I'm trying to evaluate Lambert W Function , I used the formula
$$ W(z)e^{W(z)} = z \Rightarrow W(z) = \frac{z}{W(z)} $$
$$ W(z) \approx ln(z)-ln(ln(z)-ln(…)) $$
But the result is very bad If I used ln(z)-ln(ln(z)) when it used in solving many cases like :
$$ x^x = 100 \Rightarrow x = 3.015 $$ which is very far from 100 (27.68) . It works good in big values as shown in this graph.
I've searched and found this equation :
$$ L_1 – L_2 + \sum_{i=0}^\infty \sum_{j=0}^\infty (-1)^i \begin{bmatrix} i+j \\ i+1 \end{bmatrix}\frac{L_2\strut^{j}}{L_1\strut^{(i+j)}(i)!} \\ $$
$$ \text{Where} \hspace{10pt}L_1:ln(x), \hspace{10pt} L_2:ln(ln(x)) $$
Tried it but worse than the previous one and wolfram can't solve more than 15 terms but it can solve W(x) with prefect accuracy although i found the last formula on wolfram reference, so my question is " Is there a better way or formula to calculate Lambert W Function with high accuracy ? "
another small question : I've used Taylor Series Expansion for Lambert W Function
$$ W(z) = \sum_{k=0}^\infty (-k)^{(k-1)}\frac{z^k}{k!} $$
but the radius of convergence is 1/e ,so it's not useful for real computations and wolfram formula works for x > e is there a way to get the values in between 1/e and e

Answer 1

$\require{begingroup} \begingroup$ $\def\e{\mathrm{e}}\def\W{\operatorname{W}}\def\Wp{\operatorname{W_0}}\def\Wm{\operatorname{W_{-1}}}$

Is there any need to reinvent the wheel?

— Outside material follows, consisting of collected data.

-- ==== Sys2Proof/Machine/SysSpace.lean ====
section
/-!
DEFINITION. The records that system space holds (R118, R209, R260, R262): their bytes, what a debug write has changed in them
(R525), and the checks at a read (R120, R225); and the hot copies of model data (R241, R255, R380).
-/
namespace Sys2Proof.Machine

open Sys2Proof

/-! ### Bytes of blocks -/

/-- R260: the key of a block's first byte. -/
def blockKey (b : Nat × Nat) : Nat := vaultKey b.1 (b.2 * blockBytes)

/-- The parts of a range of a list of blocks, laid end to end: key, offset from the start, length. -/
def blockParts (blocks : List (Nat × Nat)) (off len : Nat) : List (Nat × Nat × Nat) :=
  (granulesOf blockBytes off len).map fun p =>
    (blockKey (nth blocks ((off + p.1) / blockBytes) (0, 0)) + (off + p.1) % blockBytes, p.1, p.2)

/-- R525: no byte of a range of blocks differs from what its owner last wrote. -/
def State.intact (s : State) (blocks : List (Nat × Nat)) (off len : Nat) : Bool :=
  match s.memory.altered with
  | [] => true
  | m => (blockParts blocks off len).all fun p => (m.read p.1 p.2.2).all (· == 0)

/-- The bytes that blocks hold, of a record whose owner last wrote `bs` at `off`. -/
def State.seen (s : State) (blocks : List (Nat × Nat)) (off : Nat) (bs : List Byte) : List Byte :=
  (blockParts blocks off bs.length).flatMap fun p =>
    List.zipWith (· ^^^ ·) (slice bs p.2.1 p.2.2) (s.memory.altered.read p.1 p.2.2)

/-- A range of blocks written by its owner. -/
def State.rewrote (s : State) (blocks : List (Nat × Nat)) (off len : Nat) : State :=
  match s.memory.altered with
  | [] => s
  | m => { s with memory := { s.memory with
      altered := (blockParts blocks off len).foldl (fun m p => m.clear p.1 p.2.2) m } }

/-- A byte of a record changed by a debug write: `old` is what its owner last wrote there. -/
def State.alter (s : State) (key : Nat) (old new : Byte) : State :=
  { s with memory := { s.memory with altered := s.memory.altered.set key (old ^^^ new) } }

/-! ### Records -/

/-- CRC-32C of every byte of a record but the four at `at_`. -/
def recordCrc (r : List Byte) (at_ : Nat) : Nat := (crc32c (r.take at_ ++ r.drop (at_ + 4))).toNat

/-- A record's CRC is right. -/
def crcRight (r : List Byte) (at_ : Nat) : Bool := le r at_ 4 == recordCrc r at_

/-- A record with its CRC put in. -/
def sealRecord (r : List Byte) (at_ : Nat) : List Byte := r.take at_ ++ leBytes 4 (recordCrc r at_) ++ r.drop (at_ + 4)

/-- FP32 words at an offset. -/
def wordsAt (r : List Byte) (off n : Nat) : List Word := (List.range n).map fun i => le32 r (off + 4 * i)

/-- R209: bytes of a Shuttle context's record. -/
def shuttleRecordBytes : Nat := 8192

/-- R209: the record of a Shuttle context. -/
def ShuttleCtx.record (x : ShuttleCtx) (id : Word) (rate fade : Nat) (companion : Bool) : List Byte :=
  let flags := (if x.inFrame then 1 else 0) + (if companion then 2 else 0) + (if x.ended then 4 else 0)
  sealRecord (leBytes 4 0x53484331 ++ leBytes 2 1 ++ leBytes 2 flags ++ leBytes 4 id.toNat ++ leBytes 4 x.program.toNat
    ++ leBytes 4 rate ++ leBytes 2 x.done ++ leBytes 2 fade ++ leBytes 8 x.step.toNat ++ x.key
    ++ leBytes 4 x.arithFlags.toNat ++ leBytes 4 x.nextSeq.toNat ++ leBytes 4 x.badFrames.toNat
    ++ leBytes 4 x.dupFrames.toNat ++ leBytes 4 x.moves.toNat ++ zeros 172 ++ padTo 1024 x.frame
    ++ padTo 6656 (x.words.flatMap fun w => leBytes 4 w.toNat) ++ zeros 256) 0x1FFC
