/-- R361: the commands that are pending on this device beside one. -/
def State.others (s : State) : List (Nat × Hdr × List Byte) :=
  (((s.pending ++ s.proto.fwQueue).filterMap packetOf).map s.joined).filter fun q => s.forHere q.2.1 && s.acceptable q

/-- R361: the commands that are pending beside one and conflict with it. -/
def State.rivals (s : State) (p : Nat × Hdr × List Byte) : List (Nat × Hdr × List Byte) :=
  s.others.filter fun q => conflicting p q

/-- R360: the parameters of a SUPERSEDED reply. -/
def supersededParams (winner : MasterId) (opcode : Nat) (seq : Word) : List Byte :=
  beBytes 1 winner.code ++ zeros 1 ++ beBytes 2 opcode ++ beBytes 4 seq.toNat

/-- R362: the answer of a command that loses to the controller's POWER_STATE whose transition still runs. -/
def State.entryWins (s : State) (p : Nat × Hdr × List Byte) : Option (List Byte) :=
  match s.power.transition.bind (·.asked) with
  | some (m, seq, ps) =>
    if m == .mgmt && p.2.1.iface.master == .host && (objectsOf p.1 p.2.1 p.2.2).contains (1, 0, true)
        && !(p.1 == 0x0601 && p.2.2 == ps) then
      some (supersededParams .mgmt 0x0601 seq)
    else none
  | none => none

/-- R362: the conflict check: SUPERSEDED for a loser, none for a winner, whose losers are withdrawn. -/
def State.conflictCheck (s : State) (p : Nat × Hdr × List Byte) : Except Answer State :=
  let m := p.2.1.iface.master
  match s.proto.doomed.find? fun d => d.master == m && d.seq == p.2.1.seq with
  | some d =>
    let rest := s.proto.doomed.filter fun e => !(e.master == m && e.seq == p.2.1.seq)
    .error (answer .superseded (supersededParams d.winner d.winOpcode.toNat d.winSeq)
      { s with proto := { s.proto with doomed := rest } })
  | none =>
    match s.entryWins p with
    | some params => .error (answer .superseded params s)
    | none =>
      match s.rivals p with
      | [] => .ok s
      | q :: qs =>
        if winnerOf p.1 == m then
          let lost := (q :: qs).map fun r =>
            { master := r.2.1.iface.master, seq := r.2.1.seq, status := .superseded, winner := m,
              winOpcode := BitVec.ofNat 16 p.1, winSeq := p.2.1.seq : Doomed }
          .ok { s with proto := { s.proto with doomed := s.proto.doomed ++ lost } }
        else .error (answer .superseded (supersededParams q.2.1.iface.master q.1 q.2.1.seq) s)

/-- R361: an identical command's answer, when the other master's has run. -/
def State.twin? (s : State) (h : Hdr) : Option Twin :=
  s.proto.twins.find? fun t => t.master == h.iface.master && t.seq == h.seq

/-- R361: a command that has run leaves its answer for the identical commands that wait, which have no further effect. -/
def Answer.leftFor (a : Answer) (qs : List (Nat × Hdr × List Byte)) : Answer :=
  if qs.isEmpty || !(a.status == .ok || a.status == .accepted) then a
  else
    let new := qs.map fun q =>
      { master := q.2.1.iface.master, seq := q.2.1.seq, status := a.status, params := a.params, context := a.context : Twin }
    { a with st := { a.st with proto := { a.st.proto with twins := a.st.proto.twins ++ new } } }

/-! ### Device numbers (R310, R370, R513) -/

/-- R310: what becomes of a packet by its DEVICE. -/
inductive Verdict where
  | execute | broadcast | forward (d : Nat) | bad | unreachable
deriving DecidableEq, Repr

/-- R325: whether a device has a live route. -/
def State.routed (s : State) (d : Nat) : Bool := ((s.links.routes[d]?).join).isSome

/-- R310, R370: DEVICE of a packet. -/
def State.deviceVerdict (s : State) (h : Hdr) : Verdict :=
  let d := h.device.toNat
  match h.iface with
  | .hostLink =>
    if !s.links.isRoot then (if d == 0 || d == 0xFF then .execute else .bad)
    else if d == 0 then .execute
    else if d == 0xFF then .broadcast
    else if s.links.devices ≤ d then .bad
    else if s.routed d then .forward d else .unreachable
  | _ => if d == s.deviceNo || d == 0xFF then .execute else .bad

Just use Halley's method, which provides successive approximations to $w = \W(z)$ (so $z = w\exp(w)$) being

\begin{align} w_{j+1} &= w_j-{\frac {w_j \exp(w_j)-z} {\exp(w_j)(w_j+1)- \displaystyle\frac{(w_j+2)(w_j\exp(w_j)-z)}{2w_j+2}}} \end{align}

as an established very efficient way to calculate $\W(x)$.

You can even check out open-source code, like for example, specfunc/lambert.c, which is part of GSL - GNU Scientific Library, for the details of realization.

$\endgroup$